This does not mean that we actively have those unfair values about darker people, it’s actually more often the opposite. No matter how openminded and equal-thinking and anti- racist we are, we can not stop this programming from happening and from controlling our brains if we keep on consuming the biased media we are surrounded by. Studies show that even people with darker skin feel more suspicion and fear when seeing darker people compared to light skinned ones. The sad fact is that as a result of the terrible bias in media; movies, series, commercials, news etc. the same programming is going on in all of us, and it does not matter how wrong or heavily biased this image is, it doesn’t even matter if the media we consume is fictional, associating a certain look to certain traits even when it’s obviously fictional and made up creates this programming of our brains and this is how we become racists – maybe you could call it the early stages. This means that most people in the modern world are ”light” racists, at least. But it is not our fault. However, it is our responsibility to be aware of how this works and work against it. The only way to change this is to feed our brain with more positive information/associations to dark skinned people than negative ones (this of course works the same for any group/look, but in this case I am using skin color as an example). And we need to get first hand information – experiential based. The deeper level of experience (thus memory thus information in the computer that is our brain) that is created when e.g. spending time and becoming friends with people of a certain look allows it to overrun the previous programming faster than for example just reading about it. But it will not happen unless you actively work on re-learning, creating new automatic associations in your brain.

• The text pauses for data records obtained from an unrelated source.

-- ==== Sys2Proof/Machine/Mbx.lean ====
section
/-! DEFINITION. The mailbox's queues: replies by source, and the answer to the request that is being executed (R398, R399 of
21_host_access.md). -/
namespace Sys2Proof.Machine

/-- Replies that wait for a source. -/
def State.replies (s : State) : Source → List MbxMsg
  | .pcie => s.mbx.outPcie
  | _ => s.mbx.outCard

/-- A reply joins the queue of its source; over PCIe it raises vector 15 (R398). -/
def putReply (src : Source) (m : MbxMsg) (s : State) : State :=
  match src with
  | .pcie => msix 15 s.hst.intEn { s with mbx.outPcie := s.mbx.outPcie ++ [m] }
  | _ => { s with mbx.outCard := s.mbx.outCard ++ [m] }

/-- The request in execution is answered: TYPE with bit 7 set, and its TAG. -/
def answerMbx (status : Byte) (payload : List Byte) (s : State) : State :=
  match s.mbx.current with
  | some r => putReply r.src { type := r.msg.type ||| 0x80, tag := r.msg.tag, status := status, payload := payload } { s with mbx.current := none }
  | none => s

/-- An erase ends: the STAGE_ERASE that began it, if it still waits, is answered. (DESIGN CHOICE, log 82) -/
def answerErase (o : ArcOwner) (s : State) : State :=
  match o, s.mbx.current with
  | .mailbox src tag, some r => if r.src = src && r.msg.tag = tag && r.msg.type = 0x11 then answerMbx stOk [] s else s
  | _, _ => s

end Sys2Proof.Machine
end

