/-- A frame end on one binding (R151 to R153). -/
def frameEnd (r b : Nat) (s : State) : State :=
  match tget (s.cam r).opens b with
  | none => camCount r 7 s
  | some _ =>
    let s := fillLines r b (s.binding r b).height s
    match tget (s.cam r).opens b with
    | some f => if f.drop then setOpen r b none s else setOpen r b none (camCount r 0 (postGroup r b f true false stOk s))
    | none => s

/-- CSI_FRAME_END (R153). -/
def execCsiFrameEnd (rx vc : Nat) (ecc : HdrEcc) (s : State) : Answer :=
  done (camPacket rx ecc id (fun s =>
    if 4 ≤ vc then camCount rx 6 s else (s.bindingsOf rx vc).foldl (fun t b => frameEnd rx b t) s) s)

/-- CSI_SOT_ERROR (R154): the burst in question brings no packet. -/
def execCsiSotError (rx : Nat) (s : State) : Answer := done (if s.mode.ticks && s.camBound rx then camCount rx 8 s else s)

/-- GENERIC_SHORT_PACKET (R148). -/
def execGenericShortPacket (rx : Nat) (packet : ShortPacket) (s : State) : Answer :=
  done (camPacket rx packet.ecc id (fun s => if packet.kind = .generic then camCount rx 6 s else s) s)

/-! ## Ethernet (R155 to R159) -/

/-- DESIGN CHOICE, log 51. -/
def ethCount (p i : Nat) (s : State) : State := s.setEth p { s.eth p with cnt := tinc (s.eth p).cnt i }
def State.ethPart (s : State) (p : Nat) : EthPart := s.im.ports.eths.getD p {}

/-- The MAC has a match entry in use. (DESIGN CHOICE, log 51) -/
def State.ethBound (s : State) (p : Nat) : Bool := (s.ethPart p).en && (s.ethPart p).entries.any (fun e => e.valid)

/-- The MAC works as the image configures it. -/
def State.ethOn (s : State) (p : Nat) : Bool := s.mode.ticks && s.ethBound p

/-- ETH_LINK_CHANGE (R155): the level detector of the MAC follows. (DESIGN CHOICE, log 50) -/
def ethLink (p : Nat) (l : EthLink) (s : State) : State :=
  let e := s.eth p
  match l with
  | .up => levelOff (66 + p) (s.setEth p { e with link := true, anDone := true, speedBad := false })
  | .badSpeed =>
    let e := if e.link then { e with cnt := tinc e.cnt 11 } else e
    raiseDet (66 + p) (BitVec.ofNat 32 p) (s.setEth p { e with link := false, anDone := true, speedBad := true, asCapable := false, pdelayT1 := none })
  | .down =>
    let e := if e.link then { e with cnt := tinc e.cnt 11 } else e
    raiseDet (66 + p) (BitVec.ofNat 32 p) (s.setEth p { e with link := false, anDone := false, speedBad := false, asCapable := false, pdelayT1 := none })

def execEthLinkChange (mac : Nat) (link : EthLink) (s : State) : Answer := done (if s.ethOn mac then ethLink mac link s else s)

Having explained this, let’s go back to me traveling to India. Despite knowing that I was wrong, having read and studied the phenomenon described above (it is called priming – read about it in the super interesting book Blink), I had this hidden feeling of fear and suspicion when it came to Indian men that was barely on the surface of my awareness. Like I said, I hate to admit it, and wasn’t it because I knew of this phenomenon I would probably have neglected it. After all, it is not very easy to realise that despite trying so hard to have an open heart and mind, despite having traveled a lot, despite knowing and loving people with all kinds of skin colors and looks, there was still this shameful, groundless racist in me.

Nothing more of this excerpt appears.